WORK ORDER - Report every line of the listing below in which the string "capacities" occurs.

MATERIAL SHOWN -
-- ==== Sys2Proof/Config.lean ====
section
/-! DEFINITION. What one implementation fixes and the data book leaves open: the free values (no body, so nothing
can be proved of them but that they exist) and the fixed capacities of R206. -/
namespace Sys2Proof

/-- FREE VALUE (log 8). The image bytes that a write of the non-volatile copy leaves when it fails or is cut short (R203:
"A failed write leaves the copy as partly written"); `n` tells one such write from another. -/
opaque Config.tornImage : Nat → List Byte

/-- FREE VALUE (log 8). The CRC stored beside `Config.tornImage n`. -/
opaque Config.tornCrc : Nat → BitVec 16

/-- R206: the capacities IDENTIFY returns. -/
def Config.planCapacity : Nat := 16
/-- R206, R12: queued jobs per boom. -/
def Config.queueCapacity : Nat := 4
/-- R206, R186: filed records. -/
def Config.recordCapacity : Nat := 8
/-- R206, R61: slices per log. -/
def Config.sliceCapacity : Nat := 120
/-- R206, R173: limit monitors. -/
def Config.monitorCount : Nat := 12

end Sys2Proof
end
---
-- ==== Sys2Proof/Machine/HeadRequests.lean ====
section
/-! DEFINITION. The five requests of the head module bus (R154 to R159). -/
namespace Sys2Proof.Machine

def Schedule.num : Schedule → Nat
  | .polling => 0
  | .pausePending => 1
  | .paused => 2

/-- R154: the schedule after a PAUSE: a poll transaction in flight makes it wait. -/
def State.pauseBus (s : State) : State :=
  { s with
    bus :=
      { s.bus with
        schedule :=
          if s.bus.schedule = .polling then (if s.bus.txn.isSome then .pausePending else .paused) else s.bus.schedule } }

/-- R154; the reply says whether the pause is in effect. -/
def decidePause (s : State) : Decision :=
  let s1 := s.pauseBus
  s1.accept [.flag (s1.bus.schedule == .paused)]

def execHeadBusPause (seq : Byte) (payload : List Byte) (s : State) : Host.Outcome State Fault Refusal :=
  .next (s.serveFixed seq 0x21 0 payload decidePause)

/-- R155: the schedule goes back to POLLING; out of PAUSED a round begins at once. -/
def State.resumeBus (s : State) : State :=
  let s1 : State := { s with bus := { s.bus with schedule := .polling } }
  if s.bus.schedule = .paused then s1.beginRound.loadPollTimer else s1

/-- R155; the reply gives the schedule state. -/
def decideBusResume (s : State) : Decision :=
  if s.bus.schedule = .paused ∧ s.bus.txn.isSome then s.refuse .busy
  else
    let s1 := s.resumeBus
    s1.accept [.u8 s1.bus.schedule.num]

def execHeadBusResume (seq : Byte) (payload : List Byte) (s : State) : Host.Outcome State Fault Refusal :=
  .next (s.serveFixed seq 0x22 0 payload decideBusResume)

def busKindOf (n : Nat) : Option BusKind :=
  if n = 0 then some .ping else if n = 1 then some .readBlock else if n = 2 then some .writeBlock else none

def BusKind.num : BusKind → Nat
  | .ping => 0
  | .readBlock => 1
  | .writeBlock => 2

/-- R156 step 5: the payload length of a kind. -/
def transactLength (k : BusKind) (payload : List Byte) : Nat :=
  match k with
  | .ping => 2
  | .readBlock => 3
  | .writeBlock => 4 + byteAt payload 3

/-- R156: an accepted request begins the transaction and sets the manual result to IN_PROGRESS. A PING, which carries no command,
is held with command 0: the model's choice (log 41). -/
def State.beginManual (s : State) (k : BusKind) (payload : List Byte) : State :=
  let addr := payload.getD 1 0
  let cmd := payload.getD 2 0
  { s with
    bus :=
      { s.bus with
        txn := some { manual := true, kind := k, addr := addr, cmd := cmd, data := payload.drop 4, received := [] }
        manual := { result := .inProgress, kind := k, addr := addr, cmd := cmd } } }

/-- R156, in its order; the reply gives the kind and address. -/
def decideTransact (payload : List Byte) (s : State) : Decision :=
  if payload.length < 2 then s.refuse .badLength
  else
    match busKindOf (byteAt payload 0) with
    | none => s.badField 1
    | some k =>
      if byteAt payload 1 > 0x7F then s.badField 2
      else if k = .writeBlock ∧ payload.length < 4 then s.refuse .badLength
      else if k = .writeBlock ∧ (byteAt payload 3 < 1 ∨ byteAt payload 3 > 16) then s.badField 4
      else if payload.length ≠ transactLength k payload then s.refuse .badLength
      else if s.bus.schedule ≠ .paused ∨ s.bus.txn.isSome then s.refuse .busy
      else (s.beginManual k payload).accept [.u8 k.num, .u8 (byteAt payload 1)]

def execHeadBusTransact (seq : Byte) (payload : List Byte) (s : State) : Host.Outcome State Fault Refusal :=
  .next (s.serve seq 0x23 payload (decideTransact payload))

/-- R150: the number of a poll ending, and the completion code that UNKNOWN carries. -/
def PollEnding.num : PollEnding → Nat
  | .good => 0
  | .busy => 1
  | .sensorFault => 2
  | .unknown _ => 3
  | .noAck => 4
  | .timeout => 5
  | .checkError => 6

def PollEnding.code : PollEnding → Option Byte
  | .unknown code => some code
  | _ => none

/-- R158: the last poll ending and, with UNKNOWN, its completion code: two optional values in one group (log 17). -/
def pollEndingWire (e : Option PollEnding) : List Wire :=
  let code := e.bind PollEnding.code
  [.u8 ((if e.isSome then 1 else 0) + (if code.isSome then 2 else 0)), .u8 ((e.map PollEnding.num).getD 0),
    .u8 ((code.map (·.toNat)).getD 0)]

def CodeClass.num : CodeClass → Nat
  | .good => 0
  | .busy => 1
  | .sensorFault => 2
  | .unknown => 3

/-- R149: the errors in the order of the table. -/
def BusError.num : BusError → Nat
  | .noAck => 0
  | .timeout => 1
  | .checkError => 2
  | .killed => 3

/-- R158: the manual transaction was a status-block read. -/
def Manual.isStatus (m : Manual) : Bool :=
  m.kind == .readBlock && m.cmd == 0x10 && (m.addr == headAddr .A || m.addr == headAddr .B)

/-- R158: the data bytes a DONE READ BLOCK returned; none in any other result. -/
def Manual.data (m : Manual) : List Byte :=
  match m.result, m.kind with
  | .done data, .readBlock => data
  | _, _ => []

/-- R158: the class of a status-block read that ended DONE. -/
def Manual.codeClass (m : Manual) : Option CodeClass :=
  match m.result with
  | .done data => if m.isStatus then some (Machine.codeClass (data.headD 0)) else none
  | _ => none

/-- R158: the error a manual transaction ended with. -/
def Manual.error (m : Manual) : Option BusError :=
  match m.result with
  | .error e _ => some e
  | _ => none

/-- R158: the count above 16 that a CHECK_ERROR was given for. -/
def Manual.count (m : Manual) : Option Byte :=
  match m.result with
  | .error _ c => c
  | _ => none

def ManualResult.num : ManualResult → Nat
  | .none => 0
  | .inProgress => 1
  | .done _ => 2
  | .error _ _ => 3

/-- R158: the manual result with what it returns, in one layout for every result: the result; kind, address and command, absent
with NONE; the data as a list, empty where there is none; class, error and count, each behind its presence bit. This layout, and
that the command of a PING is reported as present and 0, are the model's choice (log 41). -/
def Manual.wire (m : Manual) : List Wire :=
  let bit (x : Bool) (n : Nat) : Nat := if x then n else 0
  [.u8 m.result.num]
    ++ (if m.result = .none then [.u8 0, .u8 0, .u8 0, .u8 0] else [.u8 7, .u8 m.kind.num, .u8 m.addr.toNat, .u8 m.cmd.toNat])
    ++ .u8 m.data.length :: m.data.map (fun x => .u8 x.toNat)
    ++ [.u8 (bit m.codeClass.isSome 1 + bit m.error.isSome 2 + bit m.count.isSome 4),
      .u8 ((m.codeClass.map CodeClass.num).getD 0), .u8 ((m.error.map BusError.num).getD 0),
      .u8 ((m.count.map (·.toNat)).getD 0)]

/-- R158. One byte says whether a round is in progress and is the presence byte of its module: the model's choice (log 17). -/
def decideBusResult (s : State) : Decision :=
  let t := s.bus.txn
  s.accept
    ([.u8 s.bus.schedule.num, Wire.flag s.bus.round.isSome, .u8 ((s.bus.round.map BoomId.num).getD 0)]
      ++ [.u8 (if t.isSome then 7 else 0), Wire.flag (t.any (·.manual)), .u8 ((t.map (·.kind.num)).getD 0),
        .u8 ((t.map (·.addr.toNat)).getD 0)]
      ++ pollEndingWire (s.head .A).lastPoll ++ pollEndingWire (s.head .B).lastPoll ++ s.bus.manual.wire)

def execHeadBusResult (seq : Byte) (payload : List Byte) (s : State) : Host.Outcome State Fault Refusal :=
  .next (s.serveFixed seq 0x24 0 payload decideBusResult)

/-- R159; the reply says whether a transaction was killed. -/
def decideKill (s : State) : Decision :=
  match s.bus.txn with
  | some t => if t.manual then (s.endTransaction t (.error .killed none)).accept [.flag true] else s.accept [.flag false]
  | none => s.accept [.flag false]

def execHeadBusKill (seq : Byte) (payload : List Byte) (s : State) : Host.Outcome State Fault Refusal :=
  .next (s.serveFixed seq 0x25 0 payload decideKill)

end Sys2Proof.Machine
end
--
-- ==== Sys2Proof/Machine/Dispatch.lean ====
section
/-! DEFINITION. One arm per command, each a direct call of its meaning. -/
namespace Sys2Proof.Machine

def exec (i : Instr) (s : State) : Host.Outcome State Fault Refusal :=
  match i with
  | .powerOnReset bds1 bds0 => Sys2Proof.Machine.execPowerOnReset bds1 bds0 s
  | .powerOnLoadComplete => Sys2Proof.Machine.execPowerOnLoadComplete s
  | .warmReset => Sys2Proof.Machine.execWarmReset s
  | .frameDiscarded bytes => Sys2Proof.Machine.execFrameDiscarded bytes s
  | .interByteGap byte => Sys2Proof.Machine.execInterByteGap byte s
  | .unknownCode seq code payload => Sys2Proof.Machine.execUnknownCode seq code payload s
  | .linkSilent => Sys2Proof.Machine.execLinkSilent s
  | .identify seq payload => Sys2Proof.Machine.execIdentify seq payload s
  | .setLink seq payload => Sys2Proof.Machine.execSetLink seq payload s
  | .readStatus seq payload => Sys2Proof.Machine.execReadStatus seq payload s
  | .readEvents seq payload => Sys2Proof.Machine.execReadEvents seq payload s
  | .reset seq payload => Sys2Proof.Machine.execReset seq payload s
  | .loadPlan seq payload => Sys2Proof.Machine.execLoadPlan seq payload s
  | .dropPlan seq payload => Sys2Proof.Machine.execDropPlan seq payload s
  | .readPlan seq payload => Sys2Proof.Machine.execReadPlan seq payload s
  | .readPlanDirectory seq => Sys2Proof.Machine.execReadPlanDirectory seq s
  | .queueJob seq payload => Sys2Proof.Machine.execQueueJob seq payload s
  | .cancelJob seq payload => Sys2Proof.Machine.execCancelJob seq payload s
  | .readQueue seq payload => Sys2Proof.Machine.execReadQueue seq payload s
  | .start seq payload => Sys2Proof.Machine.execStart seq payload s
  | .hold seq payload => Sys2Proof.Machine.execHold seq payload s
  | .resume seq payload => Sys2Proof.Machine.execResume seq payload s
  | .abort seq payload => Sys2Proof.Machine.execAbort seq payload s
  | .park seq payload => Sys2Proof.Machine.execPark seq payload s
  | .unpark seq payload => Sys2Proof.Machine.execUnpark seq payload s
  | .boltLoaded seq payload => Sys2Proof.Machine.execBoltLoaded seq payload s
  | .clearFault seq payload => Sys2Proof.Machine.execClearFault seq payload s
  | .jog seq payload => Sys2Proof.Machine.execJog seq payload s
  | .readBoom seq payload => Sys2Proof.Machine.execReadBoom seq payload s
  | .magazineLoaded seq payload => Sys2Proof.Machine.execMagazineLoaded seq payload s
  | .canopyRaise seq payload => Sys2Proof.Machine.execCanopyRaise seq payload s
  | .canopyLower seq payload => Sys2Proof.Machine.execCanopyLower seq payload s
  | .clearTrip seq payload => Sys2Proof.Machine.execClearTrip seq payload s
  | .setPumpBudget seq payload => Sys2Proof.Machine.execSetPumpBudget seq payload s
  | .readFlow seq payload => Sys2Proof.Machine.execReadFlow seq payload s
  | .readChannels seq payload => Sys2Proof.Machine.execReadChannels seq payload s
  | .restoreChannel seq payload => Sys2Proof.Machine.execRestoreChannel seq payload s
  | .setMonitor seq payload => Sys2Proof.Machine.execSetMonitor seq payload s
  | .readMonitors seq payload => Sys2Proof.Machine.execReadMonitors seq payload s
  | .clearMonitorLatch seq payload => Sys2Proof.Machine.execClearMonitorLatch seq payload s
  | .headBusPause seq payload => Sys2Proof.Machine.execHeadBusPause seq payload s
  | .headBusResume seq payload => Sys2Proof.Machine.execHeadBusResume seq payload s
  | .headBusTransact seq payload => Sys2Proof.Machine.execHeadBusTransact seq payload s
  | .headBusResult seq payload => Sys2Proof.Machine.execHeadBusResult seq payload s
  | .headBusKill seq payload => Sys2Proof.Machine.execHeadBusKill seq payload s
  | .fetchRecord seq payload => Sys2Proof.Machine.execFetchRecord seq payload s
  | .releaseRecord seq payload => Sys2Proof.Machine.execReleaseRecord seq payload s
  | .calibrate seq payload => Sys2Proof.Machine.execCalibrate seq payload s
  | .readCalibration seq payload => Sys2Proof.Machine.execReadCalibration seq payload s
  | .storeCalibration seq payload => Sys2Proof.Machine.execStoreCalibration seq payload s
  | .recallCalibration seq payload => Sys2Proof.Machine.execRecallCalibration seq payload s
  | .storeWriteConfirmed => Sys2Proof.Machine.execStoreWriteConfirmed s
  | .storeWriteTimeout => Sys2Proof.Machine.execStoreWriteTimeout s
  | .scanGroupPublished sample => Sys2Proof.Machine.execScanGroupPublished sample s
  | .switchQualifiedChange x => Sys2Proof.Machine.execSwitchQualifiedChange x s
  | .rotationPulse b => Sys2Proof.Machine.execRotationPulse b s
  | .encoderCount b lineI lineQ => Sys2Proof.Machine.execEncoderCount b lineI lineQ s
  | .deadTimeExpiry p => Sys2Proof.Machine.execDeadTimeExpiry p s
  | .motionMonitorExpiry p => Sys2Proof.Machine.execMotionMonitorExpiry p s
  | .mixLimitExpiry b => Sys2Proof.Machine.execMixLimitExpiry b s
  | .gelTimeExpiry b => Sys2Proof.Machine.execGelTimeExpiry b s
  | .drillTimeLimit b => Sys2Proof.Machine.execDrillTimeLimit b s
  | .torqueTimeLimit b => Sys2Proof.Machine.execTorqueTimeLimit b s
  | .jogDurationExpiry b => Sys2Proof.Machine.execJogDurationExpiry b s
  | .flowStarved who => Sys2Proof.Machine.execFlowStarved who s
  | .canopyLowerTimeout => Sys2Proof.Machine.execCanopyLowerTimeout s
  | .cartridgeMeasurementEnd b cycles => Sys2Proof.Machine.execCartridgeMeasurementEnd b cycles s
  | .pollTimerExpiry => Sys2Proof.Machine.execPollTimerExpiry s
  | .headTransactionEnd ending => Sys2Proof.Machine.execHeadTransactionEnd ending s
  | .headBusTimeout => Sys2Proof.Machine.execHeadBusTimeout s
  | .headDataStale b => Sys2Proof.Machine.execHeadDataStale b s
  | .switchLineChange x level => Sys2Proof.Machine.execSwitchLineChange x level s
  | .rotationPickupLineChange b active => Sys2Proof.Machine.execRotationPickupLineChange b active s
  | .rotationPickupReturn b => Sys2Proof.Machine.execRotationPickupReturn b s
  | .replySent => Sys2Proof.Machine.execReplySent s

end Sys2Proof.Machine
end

TASK ANSWER -
can be proved of them but that they exist) and the fixed capacities of R206. -/
/-- R206: the capacities IDENTIFY returns. -/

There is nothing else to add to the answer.